EINSTEIN!  Couldn't resist. Have yourself a hell of a trip. Where are you riding??


----------



## SAVETHISNOOB (Feb 29, 2012)

ridinbend said:


> This.... Smith Goggle Case - black - Snowboard Shop > Snowboard Goggles > Goggle Accessories in a backpack and your solid.


Ha, cheers. Bit much just for a lens though :dizzy:

Plus, always been advised against backpacks as a noob


----------



## ridinbend (Aug 2, 2012)

SAVETHISNOOB said:


> Ha, cheers. Bit much just for a lens though :dizzy:
> 
> Plus, always been advised against backpacks as a noob


Not if you have to buy a new lens. I understand though. Enjoy.


----------



## SAVETHISNOOB (Feb 29, 2012)

ARSENALFAN said:


> EINSTEIN!  Couldn't resist. Have yourself a hell of a trip. Where are you riding??


Chamonix and les deux alpes, France!
Can't wait now. Apparently the second resort has a badass park. 

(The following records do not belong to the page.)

@[simp] theorem Slot.setM_life : (sl.setM r lanes v).life = sl.life := by unfold Slot.setM; split <;> rfl
@[simp] theorem Slot.setM_h : (sl.setM r lanes v).h = sl.h := by unfold Slot.setM; split <;> rfl
@[simp] theorem Slot.setM_task : (sl.setM r lanes v).task = sl.task := by unfold Slot.setM; split <;> rfl
@[simp] theorem Slot.setM_pc : (sl.setM r lanes v).pc = sl.pc := by unfold Slot.setM; split <;> rfl
@[simp] theorem Slot.setM_g : (sl.setM r lanes v).g = sl.g := by unfold Slot.setM; split <;> rfl
@[simp] theorem Slot.setM_p : (sl.setM r lanes v).p = sl.p := by unfold Slot.setM; split <;> rfl
@[simp] theorem Slot.setM_v : (sl.setM r lanes v).v = sl.v := by unfold Slot.setM; split <;> rfl
@[simp] theorem Slot.setM_loop1 : (sl.setM r lanes v).loop1 = sl.loop1 := by unfold Slot.setM; split <;> rfl
@[simp] theorem Slot.setM_loop2 : (sl.setM r lanes v).loop2 = sl.loop2 := by unfold Slot.setM; split <;> rfl
@[simp] theorem Slot.setM_fvec : (sl.setM r lanes v).fvec = sl.fvec := by unfold Slot.setM; split <;> rfl
@[simp] theorem Slot.setM_epc : (sl.setM r lanes v).epc = sl.epc := by unfold Slot.setM; split <;> rfl
@[simp] theorem Slot.setM_fcause : (sl.setM r lanes v).fcause = sl.fcause := by unfold Slot.setM; split <;> rfl
@[simp] theorem Slot.setM_faddr : (sl.setM r lanes v).faddr = sl.faddr := by unfold Slot.setM; split <;> rfl
@[simp] theorem Slot.setM_finfo : (sl.setM r lanes v).finfo = sl.finfo := by unfold Slot.setM; split <;> rfl
@[simp] theorem Slot.setM_fhen : (sl.setM r lanes v).fhen = sl.fhen := by unfold Slot.setM; split <;> rfl
@[simp] theorem Slot.setM_fpctl : (sl.setM r lanes v).fpctl = sl.fpctl := by unfold Slot.setM; split <;> rfl
@[simp] theorem Slot.setM_istat : (sl.setM r lanes v).istat = sl.istat := by unfold Slot.setM; split <;> rfl
@[simp] theorem Slot.setM_vstat : (sl.setM r lanes v).vstat = sl.vstat := by unfold Slot.setM; split <;> rfl
@[simp] theorem Slot.setM_turn : (sl.setM r lanes v).turn = sl.turn := by unfold Slot.setM; split <;> rfl
@[simp] theorem Slot.setM_reload : (sl.setM r lanes v).reload = sl.reload := by unfold Slot.setM; split <;> rfl
@[simp] theorem Slot.setM_left : (sl.setM r lanes v).left = sl.left := by unfold Slot.setM; split <;> rfl
@[simp] theorem Slot.setM_est : (sl.setM r lanes v).est = sl.est := by unfold Slot.setM; split <;> rfl
@[simp] theorem Slot.setM_bstat : (sl.setM r lanes v).bstat = sl.bstat := by unfold Slot.setM; split <;> rfl
@[simp] theorem Slot.setM_notify : (sl.setM r lanes v).notify = sl.notify := by unfold Slot.setM; split <;> rfl
@[simp] theorem Slot.setM_wovf : (sl.setM r lanes v).wovf = sl.wovf := by unfold Slot.setM; split <;> rfl
@[simp] theorem Slot.setM_rngkey : (sl.setM r lanes v).rngkey = sl.rngkey := by unfold Slot.setM; split <;> rfl
@[simp] theorem Slot.setM_lstate : (sl.setM r lanes v).lstate = sl.lstate := by unfold Slot.setM; split <;> rfl
@[simp] theorem Slot.setM_gate : (sl.setM r lanes v).gate = sl.gate := by unfold Slot.setM; split <;> rfl
@[simp] theorem Slot.setM_wait : (sl.setM r lanes v).wait = sl.wait := by unfold Slot.setM; split <;> rfl
@[simp] theorem Slot.setM_gfail : (sl.setM r lanes v).gfail = sl.gfail := by unfold Slot.setM; split <;> rfl
@[simp] theorem Slot.setM_divFree : (sl.setM r lanes v).divFree = sl.divFree := by unfold Slot.setM; split <;> rfl
@[simp] theorem Slot.setM_vecFree : (sl.setM r lanes v).vecFree = sl.vecFree := by unfold Slot.setM; split <;> rfl
@[simp] theorem Slot.setM_flights : (sl.setM r lanes v).flights = sl.flights := by unfold Slot.setM; split <;> rfl
@[simp] theorem Slot.setM_vloads : (sl.setM r lanes v).vloads = sl.vloads := by unfold Slot.setM; split <;> rfl
@[simp] theorem Slot.setM_accs : (sl.setM r lanes v).accs = sl.accs := by unfold Slot.setM; split <;> rfl
@[simp] theorem Slot.setM_pends : (sl.setM r lanes v).pends = sl.pends := by unfold Slot.setM; split <;> rfl
@[simp] theorem Slot.setM_due : (sl.setM r lanes v).due = sl.due := by unfold Slot.setM; split <;> rfl
@[simp] theorem Slot.setM_budgetDue : (sl.setM r lanes v).budgetDue = sl.budgetDue := by unfold Slot.setM; split <;> rfl
@[simp] theorem Slot.setM_hold : (sl.setM r lanes v).hold = sl.hold := by unfold Slot.setM; split <;> rfl
@[simp] theorem Slot.setM_nextId : (sl.setM r lanes v).nextId = sl.nextId := by unfold Slot.setM; split <;> rfl
@[simp] theorem Slot.setM_claimed : (sl.setM r lanes v).claimed = sl.claimed := by unfold Slot.setM; split <;> rfl
@[simp] theorem Slot.setM_oneStep : (sl.setM r lanes v).oneStep = sl.oneStep := by unfold Slot.setM; split <;> rfl
@[simp] theorem Slot.setM_vbad : (sl.setM r lanes v).vbad = sl.vbad := by unfold Slot.setM; split <;> rfl
@[simp] theorem Slot.setM_beats : (sl.setM r lanes v).beats = sl.beats := by unfold Slot.setM; split <;> rfl

end

/-! ### Slot.stopAs -/

section

variable (sl : Slot) (l : Life)

@[simp] theorem Slot.stopAs_h : (sl.stopAs l).h = sl.h := rfl
@[simp] theorem Slot.stopAs_task : (sl.stopAs l).task = sl.task := rfl
@[simp] theorem Slot.stopAs_pc : (sl.stopAs l).pc = sl.pc := rfl
@[simp] theorem Slot.stopAs_g : (sl.stopAs l).g = sl.g := rfl
@[simp] theorem Slot.stopAs_p : (sl.stopAs l).p = sl.p := rfl
@[simp] theorem Slot.stopAs_v : (sl.stopAs l).v = sl.v := rfl
@[simp] theorem Slot.stopAs_m : (sl.stopAs l).m = sl.m := rfl
@[simp] theorem Slot.stopAs_loop1 : (sl.stopAs l).loop1 = sl.loop1 := rfl
@[simp] theorem Slot.stopAs_loop2 : (sl.stopAs l).loop2 = sl.loop2 := rfl
@[simp] theorem Slot.stopAs_fvec : (sl.stopAs l).fvec = sl.fvec := rfl
@[simp] theorem Slot.stopAs_epc : (sl.stopAs l).epc = sl.epc := rfl
@[simp] theorem Slot.stopAs_fcause : (sl.stopAs l).fcause = sl.fcause := rfl
@[simp] theorem Slot.stopAs_faddr : (sl.stopAs l).faddr = sl.faddr := rfl
@[simp] theorem Slot.stopAs_finfo : (sl.stopAs l).finfo = sl.finfo := rfl
@[simp] theorem Slot.stopAs_fhen : (sl.stopAs l).fhen = sl.fhen := rfl
@[simp] theorem Slot.stopAs_fpctl : (sl.stopAs l).fpctl = sl.fpctl := rfl
@[simp] theorem Slot.stopAs_istat : (sl.stopAs l).istat = sl.istat := rfl
@[simp] theorem Slot.stopAs_vstat : (sl.stopAs l).vstat = sl.vstat := rfl
@[simp] theorem Slot.stopAs_turn : (sl.stopAs l).turn = sl.turn := rfl
@[simp] theorem Slot.stopAs_reload : (sl.stopAs l).reload = sl.reload := rfl
@[simp] theorem Slot.stopAs_left : (sl.stopAs l).left = sl.left := rfl
@[simp] theorem Slot.stopAs_est : (sl.stopAs l).est = sl.est := rfl
@[simp] theorem Slot.stopAs_bstat : (sl.stopAs l).bstat = sl.bstat := rfl
@[simp] theorem Slot.stopAs_notify : (sl.stopAs l).notify = sl.notify := rfl
@[simp] theorem Slot.stopAs_wovf : (sl.stopAs l).wovf = sl.wovf := rfl
@[simp] theorem Slot.stopAs_rngkey : (sl.stopAs l).rngkey = sl.rngkey := rfl
@[simp] theorem Slot.stopAs_lstate : (sl.stopAs l).lstate = sl.lstate := rfl
@[simp] theorem Slot.stopAs_gfail : (sl.stopAs l).gfail = sl.gfail := rfl
@[simp] theorem Slot.stopAs_divFree : (sl.stopAs l).divFree = sl.divFree := rfl
@[simp] theorem Slot.stopAs_vecFree : (sl.stopAs l).vecFree = sl.vecFree := rfl
@[simp] theorem Slot.stopAs_flights : (sl.stopAs l).flights = sl.flights := rfl
@[simp] theorem Slot.stopAs_vloads : (sl.stopAs l).vloads = sl.vloads := rfl
@[simp] theorem Slot.stopAs_accs : (sl.stopAs l).accs = sl.accs := rfl
@[simp] theorem Slot.stopAs_pends : (sl.stopAs l).pends = sl.pends := rfl
@[simp] theorem Slot.stopAs_due : (sl.stopAs l).due = sl.due := rfl
@[simp] theorem Slot.stopAs_budgetDue : (sl.stopAs l).budgetDue = sl.budgetDue := rfl
@[simp] theorem Slot.stopAs_nextId : (sl.stopAs l).nextId = sl.nextId := rfl
@[simp] theorem Slot.stopAs_claimed : (sl.stopAs l).claimed = sl.claimed := rfl
@[simp] theorem Slot.stopAs_vbad : (sl.stopAs l).vbad = sl.vbad := rfl
@[simp] theorem Slot.stopAs_beats : (sl.stopAs l).beats = sl.beats := rfl

end

/-! ### Slot.setLevel -/

section

variable (sl : Slot) (two : Bool) (l : LoopLevel)

@[simp] theorem Slot.setLevel_life : (sl.setLevel two l).life = sl.life := by unfold Slot.setLevel; split <;> rfl
@[simp] theorem Slot.setLevel_h : (sl.setLevel two l).h = sl.h := by unfold Slot.setLevel; split <;> rfl
@[simp] theorem Slot.setLevel_task : (sl.setLevel two l).task = sl.task := by unfold Slot.setLevel; split <;> rfl
@[simp] theorem Slot.setLevel_pc : (sl.setLevel two l).pc = sl.pc := by unfold Slot.setLevel; split <;> rfl
@[simp] theorem Slot.setLevel_g : (sl.setLevel two l).g = sl.g := by unfold Slot.setLevel; split <;> rfl
@[simp] theorem Slot.setLevel_p : (sl.setLevel two l).p = sl.p := by unfold Slot.setLevel; split <;> rfl
@[simp] theorem Slot.setLevel_v : (sl.setLevel two l).v = sl.v := by unfold Slot.setLevel; split <;> rfl
@[simp] theorem Slot.setLevel_m : (sl.setLevel two l).m = sl.m := by unfold Slot.setLevel; split <;> rfl
@[simp] theorem Slot.setLevel_fvec : (sl.setLevel two l).fvec = sl.fvec := by unfold Slot.setLevel; split <;> rfl
@[simp] theorem Slot.setLevel_epc : (sl.setLevel two l).epc = sl.epc := by unfold Slot.setLevel; split <;> rfl
@[simp] theorem Slot.setLevel_fcause : (sl.setLevel two l).fcause = sl.fcause := by unfold Slot.setLevel; split <;> rfl
@[simp] theorem Slot.setLevel_faddr : (sl.setLevel two l).faddr = sl.faddr := by unfold Slot.setLevel; split <;> rfl
@[simp] theorem Slot.setLevel_finfo : (sl.setLevel two l).finfo = sl.finfo := by unfold Slot.setLevel; split <;> rfl
@[simp] theorem Slot.setLevel_fhen : (sl.setLevel two l).fhen = sl.fhen := by unfold Slot.setLevel; split <;> rfl
@[simp] theorem Slot.setLevel_fpctl : (sl.setLevel two l).fpctl = sl.fpctl := by unfold Slot.setLevel; split <;> rfl
@[simp] theorem Slot.setLevel_istat : (sl.setLevel two l).istat = sl.istat := by unfold Slot.setLevel; split <;> rfl
@[simp] theorem Slot.setLevel_vstat : (sl.setLevel two l).vstat = sl.vstat := by unfold Slot.setLevel; split <;> rfl
@[simp] theorem Slot.setLevel_turn : (sl.setLevel two l).turn = sl.turn := by unfold Slot.setLevel; split <;> rfl
@[simp] theorem Slot.setLevel_reload : (sl.setLevel two l).reload = sl.reload := by unfold Slot.setLevel; split <;> rfl
@[simp] theorem Slot.setLevel_left : (sl.setLevel two l).left = sl.left := by unfold Slot.setLevel; split <;> rfl
@[simp] theorem Slot.setLevel_est : (sl.setLevel two l).est = sl.est := by unfold Slot.setLevel; split <;> rfl
@[simp] theorem Slot.setLevel_bstat : (sl.setLevel two l).bstat = sl.bstat := by unfold Slot.setLevel; split <;> rfl
@[simp] theorem Slot.setLevel_notify : (sl.setLevel two l).notify = sl.notify := by unfold Slot.setLevel; split <;> rfl
@[simp] theorem Slot.setLevel_wovf : (sl.setLevel two l).wovf = sl.wovf := by unfold Slot.setLevel; split <;> rfl
@[simp] theorem Slot.setLevel_rngkey : (sl.setLevel two l).rngkey = sl.rngkey := by unfold Slot.setLevel; split <;> rfl
@[simp] theorem Slot.setLevel_lstate : (sl.setLevel two l).lstate = sl.lstate := by unfold Slot.setLevel; split <;> rfl
@[simp] theorem Slot.setLevel_gate : (sl.setLevel two l).gate = sl.gate := by unfold Slot.setLevel; split <;> rfl
@[simp] theorem Slot.setLevel_wait : (sl.setLevel two l).wait = sl.wait := by unfold Slot.setLevel; split <;> rfl
@[simp] theorem Slot.setLevel_gfail : (sl.setLevel two l).gfail = sl.gfail := by unfold Slot.setLevel; split <;> rfl
@[simp] theorem Slot.setLevel_divFree : (sl.setLevel two l).divFree = sl.divFree := by unfold Slot.setLevel; split <;> rfl
@[simp] theorem Slot.setLevel_vecFree : (sl.setLevel two l).vecFree = sl.vecFree := by unfold Slot.setLevel; split <;> rfl
@[simp] theorem Slot.setLevel_flights : (sl.setLevel two l).flights = sl.flights := by unfold Slot.setLevel; split <;> rfl
@[simp] theorem Slot.setLevel_vloads : (sl.setLevel two l).vloads = sl.vloads := by unfold Slot.setLevel; split <;> rfl
@[simp] theorem Slot.setLevel_accs : (sl.setLevel two l).accs = sl.accs := by unfold Slot.setLevel; split <;> rfl
@[simp] theorem Slot.setLevel_pends : (sl.setLevel two l).pends = sl.pends := by unfold Slot.setLevel; split <;> rfl
@[simp] theorem Slot.setLevel_due : (sl.setLevel two l).due = sl.due := by unfold Slot.setLevel; split <;> rfl
@[simp] theorem Slot.setLevel_budgetDue : (sl.setLevel two l).budgetDue = sl.budgetDue := by unfold Slot.setLevel; split <;> rfl
@[simp] theorem Slot.setLevel_hold : (sl.setLevel two l).hold = sl.hold := by unfold Slot.setLevel; split <;> rfl
@[simp] theorem Slot.setLevel_nextId : (sl.setLevel two l).nextId = sl.nextId := by unfold Slot.setLevel; split <;> rfl
@[simp] theorem Slot.setLevel_claimed : (sl.setLevel two l).claimed = sl.claimed := by unfold Slot.setLevel; split <;> rfl
@[simp] theorem Slot.setLevel_oneStep : (sl.setLevel two l).oneStep = sl.oneStep := by unfold Slot.setLevel; split <;> rfl
@[simp] theorem Slot.setLevel_vbad : (sl.setLevel two l).vbad = sl.vbad := by unfold Slot.setLevel; split <;> rfl
@[simp] theorem Slot.setLevel_beats : (sl.setLevel two l).beats = sl.beats := by unfold Slot.setLevel; split <;> rfl

end

/-! ### The next word (R94) -/

section

variable (n : Nat) (sl : Slot)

Oh to be American/Canadian and live near a hill. :bowdown:


----------



## ARSENALFAN (Apr 16, 2012)

Its nice, but I still dream of Japan and European ski bunnies…..lol


----------



## cav0011 (Jan 4, 2009)

I keep looking at the greybird M2 lense options for an extra, the ones are mine are two extremes of the spectrum... Meh they work well and hopefully end of season i can snag an extra lens on sale.


----------



## SAVETHISNOOB (Feb 29, 2012)

cav0011 said:


> I keep looking at the greybird M2 lense options for an extra, the ones are mine are two extremes of the spectrum... Meh they work well and hopefully end of season i can snag an extra lens on sale.


Aye I thought the same. 
Something middle of the line like a 50% VLT would be more versatile I thinks.


----------



## cav0011 (Jan 4, 2009)

On that note the red solex is pretty versitile. It is like ~30% VLT I would like mid 40's though


----------



## destroy (Dec 16, 2012)

I have a pair of M1's with both of those lenses. I like them both. There are some days when the bluebird lens seems to provide better vis than the other, even in lower/flatter light but in my case I've found out that it's mostly just cuz the lagoon lens is scratched. I wore them in several storms last year and between rubbing the lens clear and a few bails here and there they're sadly not very useable anymore 

I would sometimes carry the spare lens in the little lens bag in a jacket pocket on my waist where it would fit the contour of my body, didn't have any problems. I eventually just settled on one, but now I just started riding with a backpack and love the convenience. The pack is comfy as hell for me and doesn't bother me at all. As long as both waist and chest straps are done up, it doesnt move around so I don't get bothered by it when doing any airs or grabs. Granted, I've got an expensive high end pack for the backcountry... but still. A good fitting pack that you're comfy with is nice at the mega resorts where it's a trek back to the car.


----------